Show that, for every $\alpha > 1$ the function $$ u_{\alpha}(x,t) = \begin{align}\begin{cases}-1 & x< (-1-\alpha)\frac{t}{2} \\ -\alpha & 0 > x > (-1-\alpha)\frac{t}{2} \\ \alpha & 0 < x< (1+\alpha)\frac{t}{2} \\ 1 & x >(1+\alpha)\frac{t}{2} \end{cases} \end{align} \tag{1}$$ is a weak solution to the problem $$ \begin{align}\begin{cases} u_{t} + u u_{x} =0 & t > 0 , x \in \mathbb{R} \\ u(x,0) = \phi(x) \end{cases} \end{align} \tag{2}$$ where $\phi(x)$ is given by $$ \phi(x) = \begin{align}\begin{cases} -1 & x < 0 \\ 1 & x > 0 \end{cases} \end{align} \tag{3}$$ Is it also an entropy solution? At least for some $\alpha$?

My question is mostly about how to approach this problem. I'm looking in the book. There is another problem like it where it says they connect a function.

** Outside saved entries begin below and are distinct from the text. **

/-- PWAIT and PGET: the reads of every lane; then the wait, or the results (R275). Whether a lane whose cell is found in a pass that
meets a missing page has completed then, R63 does not say of these instructions: here no lane has, PMASK leaves it out, and the replay
decides every lane anew (DESIGN CHOICE, log entry 34). -/
def promRead (i : Instr) (c : Ctl) (d : Vec) (a : Src) (q : Option Pred) (wait : Option (BitVec 5)) (s : State) : State :=
  issue i c s fun b p act s =>
    let dead := p.dead
    let k := ((p.redo.bind Redo.face).getD (faceOf s i))
    match (p.redo.map Redo.got).getD [] with
    | got@(_ :: _) => s.promValues k c b p act dead (k.dst.2 - 1) [] got ((p.redo.map Redo.raises).getD [])
    | [] =>
      let num := vecNum s.grp c.ix d
      let (ks, s) := State.cellsAt p dead (perLane act fun l => rdSrc s b c.ix a l) s
      let miss := ks.foldl (fun m e => match e.2.2 with | .missing va => addMiss m va e.1 false | _ => m) []
      match miss with
      | _ :: _ =>
        s.replay b
          { what := .instr, active := act, pmask := p.mask &&& ~~~act, bad := dead, got := [], raises := [], stop := none }
          miss false
      | [] =>
        let all := ks.map fun e => (e.1, e.2.2.status.1, e.2.2.status.2, e.2.1)
        let open_ := ks.filterMap fun e => match e.2.2 with | .unfilled r => some (e.1, e.2.1, r) | _ => none
        match wait, open_ with
        | none, _ | some 0, _ | _, [] => s.promDone k c b p act num q all
        | some e, _ =>
          let vaOf (l : Nat) : Nat := ((open_.find? fun k => k.1 == l).map fun k => k.2.1).getD 0
          let (none_, s) := State.registerAll b vaOf (open_.foldl (fun t k => byRoot k.2.2 k.1 t) []) s
          let st := all.filterMap fun k =>
            if open_.any fun o => o.1 == k.1 then
              if none_.contains k.1 then some (k.1, 2, Val.nil, k.2.2.2) else none
            else some k
          let left := (open_.filter fun k => !none_.contains k.1).map fun k => (k.1, k.2.1)
          match left with
          | [] => s.promDone k c b p act num q st
          | _ :: _ =>
            let w : PromWait :=
              { ctl := c, num := num, face := k, lanes := left, status := st, deadline := s.deadline s.grp.blk e, active := act }
            s.setGrp fun g => g.modSlot b fun p => { p with wait := .prom w }

/-- PWAIT (R275). -/
def execPwait (c : Ctl) (texp : BitVec 5) (d : Vec) (a : Src) (s : State) : Host.Outcome State Fault Refusal :=
  .next (promRead (.pwait c texp d a) c d a none (some texp) s)
/-- PGET (R275). -/
def execPget (c : Ctl) (d : Vec) (a : Src) (q : Pred) (s : State) : Host.Outcome State Fault Refusal :=
  .next (promRead (.pget c d a q) c d a (some q) none s)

$$ g(x)= \begin{align}\begin{cases} 0 & x < 0 \\ 1 & x > 0 \end{cases} \end{align} \tag{4}$$

through rarefaction waves to construct a weak solution. I do not understand what the entropy solution is.

Answer 1

I guess that there are sign mistakes in the solution $u_\alpha$. Indeed, according to the Rankine-Hugoniot condition, $u_\alpha$ isn't even a weak solution of Burgers' equation! If $u_\alpha$ were a weak solution, then the first discontinuity would have speed $-\frac{1}{2}(1+\alpha)$ (instead of $\frac{1}{2}(1-\alpha)$), and the second discontinuity would have speed $\frac{1}{2}(1+\alpha)$ (instead of $\frac{1}{2}(\alpha-1)$). To prove that a Rankine-Hugoniot satisfying version of $u_\alpha$ is a weak solution, see this post for methodology.

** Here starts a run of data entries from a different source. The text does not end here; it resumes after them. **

-- ==== Sys2Proof/Machine/Stages.lean ====
section
/-! DEFINITION. The record instructions and batch cards (spec 29_stages R333 to R341). -/
namespace Sys2Proof.Machine

/-! ### What the record instructions share -/

/-- R334: inside an idempotent region the whole path takes 0x11. -/
def outsideRegion (i : Instr) (sc : Sched) (s : State) (p : Path) (f : State → State) : State :=
  if s.grp.idempc.getLsbD 0 then s.trapPath i sc 0x11 (p.pc.setWidth 64) p.mask else f s
/-- An operand whose tag must be int or raw in every Active lane. -/
def numLanes (i : Instr) (sc : Sched) (s : State) (p : Path) (act : Mask) (ok : Nat → Bool) (f : State → State) : State :=
  if (lanes act).all ok then f s else s.trapPath i sc 0x03 (p.pc.setWidth 64) act

/-- What an instruction that acts lane by lane has come to: status values, and the lanes that a strict node stopped. -/
structure Acted where
  vals : List (Nat × Int)
  stop : List Nat
  deriving DecidableEq, Repr

/-- The results of an instruction that acts lane by lane, and the fault 0x0E of the lanes that did not act (R335, R79). -/
def State.endActed (s : State) (i : Instr) (c : Ctl) (b : Bool) (p : Path) (act : Mask) (d : Reg) (q : Option Pred)
    (r : Acted) : State :=
  let stop : Option (Mask × BitVec 8 × Word) :=
    if r.stop.isEmpty then none else some (maskOf r.stop, 0x0E, p.pc.setWidth 64)
  let vals := r.vals.map fun e => (e.1, Val.ofInt e.2)
  let bits := match q with | some q => wrPred q (r.vals.map fun e => (e.1, decide (0 ≤ e.2))) | none => []
  let s := if r.vals.any fun e => 0 ≤ e.2 then s.changed b else s
  (s.retire b c.sched .variable (act &&& ~~~maskOf r.stop) (wrReg s.grp c.ix d (keepFor d act vals) ++ bits)).raiseClasses b (faceOf s i) act [] [] stop

/-! ### RALLOC, RCOMMIT -/

/-- The lanes of RALLOC in turn, each with its node id and its depth plus 1 (R335). A reservation of a slot that has been freed
synchronises with its RDONE (R337, Table 17.3). -/
def State.rallocLanes (blk : Block) (grp : Nat) (me : Writer) : List (Nat × Nat × Nat) → State → Acted × State
  | [], s => (⟨[], []⟩, s)
  | (l, id, d) :: r, s =>
    let go (st : Int) (s : State) : Acted × State :=
      let (a, s) := State.rallocLanes blk grp me r s
      (⟨(l, st) :: a.vals, a.stop⟩, s)
    match s.jobNode blk id with
    | none => go (-3) s
    | some n =>
      if n.maxdepth < d then
        if n.strict then (⟨[], l :: r.map Prod.fst⟩, s) else go (-2) s
      else
        let s := s.settleNode id
        match s.node? id with
        | none => go (-3) s
        | some n =>
          if n.full then go (-1) s
          else
            let (k, n') := n.reserve d (some (blk.id, grp)) none
            let s := if n.qcap ≤ n.alloc then s.acquireFor me.core me.blk me.grp me.mask else s
            go (n.slotVA k) (s.modNode id fun _ => n')

/-- RALLOC (R335). -/
def execRalloc (c : Ctl) (d : Reg) (a : Src) (q : Pred) (s : State) : Host.Outcome State Fault Refusal :=
  .next (issue (.ralloc c d a q) c s fun b p act s =>
    let i := Instr.ralloc c d a q
    let rd (l : Nat) : Val := rdSrc s b c.ix a l
    outsideRegion i c.sched s p fun s =>
      numLanes i c.sched s p act (fun l => (rd l).isNum) fun s =>
        match s.myBlk with
        | none => s
        | some blk =>
          let ls := (lanes act).map fun l => (l, (rd l).pay.toNat, (special s b l .depth).pay.toNat + 1)
          let (r, s) := State.rallocLanes blk s.grp.grp (s.me p) ls s
          s.endActed i c b p act d (some q) r)

/-- The slot that an address names, reserved by a group (R336). -/
def State.reservedSlot (s : State) (blk grp va : Nat) : Option (Nat × Nat) :=
  s.nodes.findSome? fun n =>
    let k := (va - n.qbase) / n.rsize
    if n.qbase ≤ va ∧ k < n.qcap ∧ n.slotVA k = va ∧ (n.slot k).st = .reserved ∧ (n.slot k).owner = some (blk, grp) then some (n.id, k)
    else none

/-- RCOMMIT (R336). -/
def execRcommit (c : Ctl) (a : Src) (s : State) : Host.Outcome State Fault Refusal :=
  .next (issue (.rcommit c a) c s fun b p act s =>
    let i := Instr.rcommit c a
    outsideRegion i c.sched s p fun s =>
      let rd (l : Nat) : Val := rdSrc s b c.ix a l
      let slots := (lanes act).map fun l => (rd l, s.reservedSlot s.grp.blk s.grp.grp (rd l).pay.toNat)
      if !(slots.all fun e => e.1.isNum && e.2.isSome) || !decide (slots.map Prod.snd).Nodup then
        s.trapPath i c.sched 0x03 (p.pc.setWidth 64) act
      else
        let s := s.drainGroup s.grp.blk s.grp.grp
        let s := slots.foldl (fun s e =>
          match e.2 with
          | some (id, k) => s.onNode id fun n => n.commit k s.now
          | none => s) s
        let s := if act = (0 : Mask) then s else s.changed b
        (s.spend c.sched).next b)

/-! ### RDONE, RFLUSH -/

/-- The slots of some lanes of a node launch become done where they are still launched by its block (R334, R337). -/
def State.slotsDone (s : State) (blk id first : Nat) (ls : List Nat) : State :=
  s.onNode id fun n => ls.foldl (fun n l =>
    let k := first + l
    if (n.slot k).st = .launched ∧ (n.slot k).launch = blk then n.setSlot k { n.slot k with st := .done } else n) n

/-- RDONE (R337). -/
def execRdone (c : Ctl) (s : State) : Host.Outcome State Fault Refusal :=
  .next (issue (.rdone c) c s fun b p act s =>
    let i := Instr.rdone c
    outsideRegion i c.sched s p fun s =>
      match s.myBlk.map Block.origin with
      | some (.node id _ _ first card) =>
        let s := s.drainGroup s.grp.blk s.grp.grp
        let frees (n : Node) (l : Nat) : Bool :=
          (n.slot (first + l)).st == .launched && (n.slot (first + l)).launch == s.grp.blk
        let some_ := card.isNone && (match s.node? id with | some n => (lanes act).any (frees n) | none => false)
        let s := if some_ then (s.slotsDone s.grp.blk id first (lanes act)).changed b else s
        (s.spend c.sched).next b
      | _ => s.trapPath i c.sched 0x11 (p.pc.setWidth 64) p.mask)

/-- The lanes of RFLUSH in turn (R338). -/
def State.rflushLanes (blk : Block) : List (Nat × Nat) → State → List (Nat × Int) × State
  | [], s => ([], s)
  | (l, id) :: r, s =>
    let s := s.settleNode id
    let (st, s) : Int × State :=
      match s.jobNode blk id with
      | none => (-3, s)
      | some n => if n.run = 0 then (0, s) else (n.run, s.modNode id fun n => { n with flush := true })
    let (vs, s) := State.rflushLanes blk r s
    ((l, st) :: vs, s)

/-- RFLUSH (R338). -/
def execRflush (c : Ctl) (d : Reg) (a : Src) (s : State) : Host.Outcome State Fault Refusal :=
  .next (issue (.rflush c d a) c s fun b p act s =>
    let i := Instr.rflush c d a
    let rd (l : Nat) : Val := rdSrc s b c.ix a l
    numLanes i c.sched s p act (fun l => (rd l).isNum) fun s =>
      match s.myBlk with
      | none => s
      | some blk =>
        let (vs, s) := State.rflushLanes blk (perLane act fun l => (rd l).pay.toNat) s
        let s := if vs.any fun e => 0 < e.2 then s.changed b else s
        s.finish b c.sched .variable act (wrReg s.grp c.ix d (keepFor d act (vs.map fun e => (e.1, Val.ofInt e.2)))))

/-! ### Batch cards -/

/-- A card with records that have not been dealt (R339, R340) (DEDUCED, log entry 44). -/
def Card.pending (k : Card) : Bool := !k.dropped && k.dealt < k.count
/-- The lanes of RCARD in turn: node id, base, count, depth plus 1 (R339). -/
def State.rcardLanes (blk : Block) (token : Option (Nat × Nat × Nat)) : List (Nat × Nat × Nat × Nat × Nat) → State → Acted × State
  | [], s => (⟨[], []⟩, s)
  | (l, id, base, n, d) :: r, s =>
    let go (st : Int) (s : State) : Acted × State :=
      let (a, s) := State.rcardLanes blk token r s
      (⟨(l, st) :: a.vals, a.stop⟩, s)
    match s.jobNode blk id with
    | none => go (-3) s
    | some k =>
      if k.maxdepth < d then
        if k.strict then (⟨[], l :: r.map Prod.fst⟩, s) else go (-2) s
      else if 16 ≤ (s.cards.filter fun x => x.node == id && x.pending).length then go (-1) s
      else
        let card : Card := { id := s.uid, node := id, base := base, count := n, dealt := 0, depth := d, token := token, dropped := false }
        go 0 { s with uid := s.uid + 1, cards := s.cards ++ [card] }

/-- RCARD (R339). -/
def execRcard (c : Ctl) (tk : Option (Fin 8)) (d : Reg) (a x n : Src) (s : State) : Host.Outcome State Fault Refusal :=
  .next (issue (.rcard c tk d a x n) c s fun b p act s =>
    let i := Instr.rcard c tk d a x n
    let rd (o : Src) (l : Nat) : Val := rdSrc s b c.ix o l
    outsideRegion i c.sched s p fun s =>
      numLanes i c.sched s p act (fun l => allNum [rd a l, rd x l, rd n l]) fun s =>
        match s.myBlk with
        | none => s
        | some blk =>
          let bad (l : Nat) : Bad :=
            let cnt := (rd n l).pay.toNat
            let va := (rd x l).pay.toNat
            firstBad [must (1 ≤ cnt && cnt ≤ 65535) 0x03 (p.pc.setWidth 64),
              match s.jobNode blk (rd a l).pay.toNat with
              | none => none
              | some k =>
                firstBad [s.rangeBad .glb va (cnt * k.rsize), must (va % 16 == 0) 0x04 (rd x l).pay]]
          match (lanes act).findSome? bad with
          | some (z, f) => s.trapPath i c.sched z f act
          | none =>
            let s := if act = (0 : Mask) then s else s.drainGroup s.grp.blk s.grp.grp
            let token := tk.map fun t => (s.grp.blk, s.grp.grp, t.val)
            let ls := (lanes act).map fun l =>
              (l, (rd a l).pay.toNat, (rd x l).pay.toNat, (rd n l).pay.toNat, (special s b l .depth).pay.toNat + 1)
            let (r, s) := State.rcardLanes blk token ls s
            let queued := r.vals.any fun e => e.2 == 0
            let s := match tk with
              | some t => if queued then s.setGrp fun g => { g with busy := g.busy ||| ((1 : BitVec 8) <<< t.val) } else s
              | none => s
            s.endActed i c b p act d none r)

/-- A token is complete when neither a command nor a card names it any more; a pending fault is kept, the first only. -/
def State.endToken (s : State) (blk grp t : Nat) (fault : Option (BitVec 8 × Word)) : State :=
  let left := (s.cmds.any fun k => k.owner == some (blk, grp) && k.token == some t) ||
    s.cards.any fun k => k.token == some (blk, grp, t)
  s.modGrp blk grp fun g =>
    let g := match fault with
      | some f => if (keyGet g.tokFault t).isSome then g else { g with tokFault := keySet g.tokFault t f }
      | none => g
    if left then g else { g with busy := g.busy &&& ~~~((1 : BitVec 8) <<< t) }

/-- Whether a launch of a card is still running, its stores included (R341). -/
def State.cardRuns (s : State) (card : Nat) : Bool :=
  s.blocks.any fun b => match b.origin with | .node _ _ _ _ k => k == some card | .grid .. => false

/-- CARD_COMPLETE: every record has been dealt, or the node is unbound, and every launch of the card has ended with its
stores registered (R341). -/
def execCardComplete (card : Nat) (s : State) : Host.Outcome State Fault Refusal :=
  .next <|
    match s.cards.find? fun k => k.id == card with
    | none => s
    | some k =>
      if k.pending || s.cardRuns card then s
      else
        let s := { s with cards := s.cards.filter fun x => x.id != card }
        match k.token with
        | some (blk, grp, t) => s.endToken blk grp t (if k.dropped then some (0x11, 0) else none)
        | none => s

/-- NODE_TIMER_EXPIRY: the record at the launch position has waited TIMER clocks (R330). -/
def execNodeTimerExpiry (node : Nat) (s : State) : Host.Outcome State Fault Refusal :=
  .next <|
    let s := s.settleNode node
    match s.node? node with
    | none => s
    | some n =>
      if n.timer ≠ 0 ∧ 0 < n.run ∧ (n.slot (n.launch % n.qcap)).clock + n.timer ≤ s.now then
        s.modNode node fun n => { n with timedOut := true }
      else s

end Sys2Proof.Machine
end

Let us imagine that this problem is fixed by setting the appropriate signs in the expression of $u_\alpha$. Thus, one can notice that $u_\alpha$ is not an entropy solution of this Riemann problem, since the middle discontinuity with speed zero does not satisfy the Lax entropy condition.